Since 1950 European nations have incrementally integrated their economies through free-trade agreements, fixed currency exchange rates, and ultimately a single currency and a single monetary authority—the European Central Bank—that decides interest rates for the Eurozone. This monetary integration has reduced transaction costs and enabled the free movement of labor, goods, services, and capital. But there have been negative consequences as well.
My recent research with Massimo Morelli from Columbia University and Jose Taveres from Nova School of Business and Economics finds that the current monetary integration does not provide the adequate means to address expected income shocks, which could lead nations to leave the Eurozone. This is because when member nations joined the Eurozone in 1999, their officials lost a primary fiscal tool to ameliorate the effects of volatility—the ability to adjust interest rates.
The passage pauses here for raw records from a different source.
-- ==== Sys2Proof/Machine/CollOps.lean ====
section
/-! DEFINITION. The shared operations of collectives (12): groups, control messages, what blocks hold, streams and
credits, how a collective goes on and ends, lost ranks and rejoins. -/

namespace Sys2Proof.Machine

/-! ### Groups and control messages (R409, R412, R419) -/

def State.group (s : State) (n : Nat) : Group := s.coll.groups.get {} n
def State.updGroup (s : State) (n : Nat) (f : Group → Group) : State :=
  { s with coll := { s.coll with groups := s.coll.groups.upd {} n f } }
def Group.updColl (g : Group) (seq : Nat) (f : Coll → Coll) : Group :=
  { g with colls := updFirst (fun c => c.seq == seq) f g.colls }
def State.updColl (s : State) (n seq : Nat) (f : Coll → Coll) : State := s.updGroup n (fun g => g.updColl seq f)
def State.collOf (s : State) (n seq : Nat) : Option Coll := listFind (fun c => c.seq == seq) (s.group n).colls

/-- R, and a rank's package and partition. -/
def Group.size (g : Group) : Nat := g.members.length
def Group.pkgOf (g : Group) (r : Nat) : Nat := (g.members.getD r (0, 0)).2
def Group.partOf (g : Group) (r : Nat) : Nat := (g.members.getD r (0, 0)).1
def Group.others (g : Group) : List Nat := (List.range g.size).filter (· != g.rank)
/-- The ring neighbours. -/
def Group.ring (g : Group) : List Nat := [(g.rank + 1) % g.size, (g.rank + g.size - 1) % g.size].eraseDups.filter (· != g.rank)

/-- The bound group of a GROUP_ID. -/
def State.groupOf (s : State) (id : Nat) : Option Nat :=
  (listFind (fun e => e.2.bound && e.2.id == id) s.coll.groups).map (·.1)

/-- Sends a COLL_CTL message to a rank. -/
def State.collCtl (s : State) (n rank csub seq value value2 : Nat) : State :=
  let g := s.group n
  s.sendMsg 0x21 1 (g.pkgOf rank) [csub * 2 ^ 24 + g.rank, g.id, seq, value, value2]

/-- Sends one to every other member. -/
def State.collAll (s : State) (n csub seq value value2 : Nat) : State :=
  (s.group n).others.foldl (fun s r => s.collCtl n r csub seq value value2) s

/-- Takes the first delivered COLL_CTL message of a subtype. -/
def State.takeCtl (s : State) (csub : Nat) : Option (TMsg × State) :=
  (listFind (fun e => e.2.ttype == 0x21 && bits (e.2.words.getD 0 0) 31 24 == csub) s.link.msgs).map (fun e =>
    (e.2, { s with link := { s.link with msgs := delFirst (fun x => x == e) s.link.msgs } }))

/-- Takes one and looks its group up: slot, SRC_RANK, COLL_SEQ, VALUE, VALUE2. -/
def State.onCtl (s : State) (csub : Nat) (body : Nat → Nat → TMsg → State → State) : Out :=
  .next (match s.takeCtl csub with
    | none => s
    | some (m, s) => match s.groupOf (m.words.getD 1 0) with
      | some n => body n (bits (m.words.getD 0 0) 13 0) m s
      | none => s)

/-! ### Parameters (Tables 12.4, 12.7, 12.8) -/

def Coll.count (c : Coll) : Nat := c.pk.d 0x28
def Coll.inF (c : Coll) : Nat := c.pk.f 0x10 23 20
def Coll.outF (c : Coll) : Nat := c.pk.f 0x10 19 16
def Coll.blog (c : Coll) : Nat := c.pk.f 0x10 15 12
def Coll.ordered (c : Coll) : Bool := c.pk.b 0x10 27
def Coll.g8 (c : Coll) : Bool := c.pk.b 0x10 26
def Coll.src (c : Coll) : Nat := c.pk.d 0x18
def Coll.dst (c : Coll) : Nat := c.pk.d 0x20
def Coll.row (c : Coll) : Nat := c.pk.w 0x14
def Coll.experts (c : Coll) : Nat := c.pk.f 0x10 21 16 + 1
def Coll.chunk (c : Coll) : Nat := 2 ^ c.pk.f 0x10 20 16
def Coll.chunks (c : Coll) : Nat := c.pk.d 0x20 / c.chunk
def Coll.reduces (c : Coll) : Bool := c.op == .allreduce || c.op == .reduceScatter
def Coll.rowsOp (c : Coll) : Bool := c.op == .dispatch || c.op == .combine

/-- PARAM_DIGEST (R414): CRC-32 over the opcode and the fields marked "agree", as little-endian words. -/
def Coll.paramDigest (c : Coll) : Nat :=
  let ws := match c.op with
    | .dispatch | .combine => [c.opcode, c.pk.w 0x10 / 2 ^ 6 * 2 ^ 6, c.pk.w 0x14]
    | .permute => [c.opcode, c.pk.w 0x10 / 2 ^ 6 * 2 ^ 6, c.pk.w 0x20, c.pk.w 0x24] ++ c.perm
    | _ => [c.opcode, c.pk.w 0x10 / 2 ^ 6 * 2 ^ 6, c.pk.w 0x28, c.pk.w 0x2C]
  crc32 (wordsToBytes ws)

/-! ### Blocks and what they hold (R421 to R424) -/

def unitsOf (n : Nat) : Nat := ceilDiv n 4096
/-- Units that rank `q` of `r` owns: first, and one past the last. -/
def ownedBy (n q r : Nat) : Nat × Nat := (q * unitsOf n / r, (q + 1) * unitsOf n / r)
def Coll.owned (c : Coll) (g : Group) (q : Nat) : Nat × Nat := ownedBy c.count q g.size
/-- Elements of unit `b`. -/
def Coll.elemsOf (c : Coll) (b : Nat) : Nat := min 4096 (c.count - 4096 * b)
/-- Bytes of `n` elements of a format. -/
def fmtBytes (f n : Nat) : Nat := ceilDiv (n * elemBits f) 8
/-- Scale bytes of `n` elements. -/
def Coll.scalesOf (c : Coll) (n : Nat) : Nat := if c.blog = 0 then 0 else ceilDiv n (2 ^ c.blog)

/-- Bytes that `n` elements of one unit take in a phase's stream. -/
def Coll.unitWire (c : Coll) (phase n : Nat) : Nat :=
  match phase with
  | 1 => if c.g8 then 4160 else if c.ordered then 8 * n else 16 * n
  | 2 => if c.g8 then 4160 else fmtBytes c.outF n
  | _ => fmtBytes c.inF n + c.scalesOf n

/-- Bytes of the units `lo` to `hi` in a phase's stream. -/
def Coll.spanWire (c : Coll) (phase lo hi : Nat) : Nat :=
  if hi ≤ lo then 0 else (hi - 1 - lo) * c.unitWire phase 4096 + c.unitWire phase (c.elemsOf (hi - 1))

/-- Entries of the group's G8 table: the default table is E4M3 with codes 0x7F and 0xFF as zero (R301). -/
def State.g8Table (s : State) (g : Group) : List Num :=
  if g.tableVa = 0 then (List.range 256).map (fun c => if c % 128 = 127 then .zero false else fmtE4M3.decode c)
  else (bytesToWords (s.readVA g.part g.tableVa 1024)).map fmtFP32.decode

/-- A G8 block of FP32 codes (R300, R301). -/
def g8Encode (table : List Num) (gen : Nat) (xs : List Nat) : List Byte :=
  let xs := xs ++ List.replicate (4096 - xs.length) 0
  let vs := xs.map fmtFP32.decode
  let head := fun (nf : Bool) (scale : Nat) => toBytes (b2n nf * 256 + scale) 4 ++ toBytes gen 4 ++ List.replicate 56 0
  if vs.any (fun v => !v.isFinite) then head true 0xFF ++ List.replicate 4096 0
  else
    let amax := amaxOf vs
    let e : Int := if amax.isZero then 0 else rowExp amax (amaxOf table)
    head false (unsigned 8 (e + 127)) ++ vs.map (fun v => BitVec.ofNat 8 (nearest table (v.scale (-e))))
The problem of a single interest rate was clear in between 2002 and 2005 when Spain experienced high growth while Germany had low growth. Germany’s influence in the European Central Bank played a crucial role to bring about low interest rates at a time when Spain would have benefited from higher interest rates that could have helped avoid a bubble. The result was a collapse in Spain’s real estate sector.
Given the heterogeneity among the Eurozone nations, a single interest rate may not be optimal for all member nations, particularly when the volatility of income shocks is high. We argue that this difference in volatility among Euro countries may have altered their regime preferences. Countries prefer to form a monetary union, without fiscal policy integration, if volatility is low for all (or some) countries. When volatility jumps for some countries, support for a fiscal union increases because a fiscal union enables transfers across countries to compensate for the lack of independent monetary policy. Without a fiscal union, high-volatility countries, such as Greece, would be better off leaving the Euro.
In separate research Abderrahim Taamouti of Durham School of Business and I argue that the Euro itself has been a cause of low economic growth and high volatility in Greece, Ireland, Portugal, and Spain long before the financial crisis. Adoption of the Euro itself made the realization of volatilities even more extreme.
The main question is how to make the creation of a fiscal union possible. It may be necessary to offer economic and political incentives to countries with low volatility to gain their support for the fiscal union. Moving toward fiscal integration would require allocating more bargaining power to countries that are paying more to fund transfers to nations in recession.
Thomas Picketty has advocated for a wealth tax to fund these transfers. I don’t think that such a tax would be effective because assets can be moved to other jurisdictions to avoid it. Instead, I think the most effective way to ameliorate economic and fiscal imbalances is through a tax on speculative real estate transactions because investors like safe havens such as real estate and because real estate is tangible and stationary. Such a tax would reduce excessive speculation in markets with skyrocketing prices and inject money into economically struggling nations to reduce the possibility of defaults.
The creation of a fiscal union seems less plausible than ever. Greece is close to abandoning the Euro, and political opposition to the Euro is growing in many Eurozone member countries. Currently, taxes are the only tool available to address negative shocks, but those taxes aren’t enough. Transfers are necessary to maintain the union because if one nation were to leave the EU, others, particularly those in recession, would likely follow suit.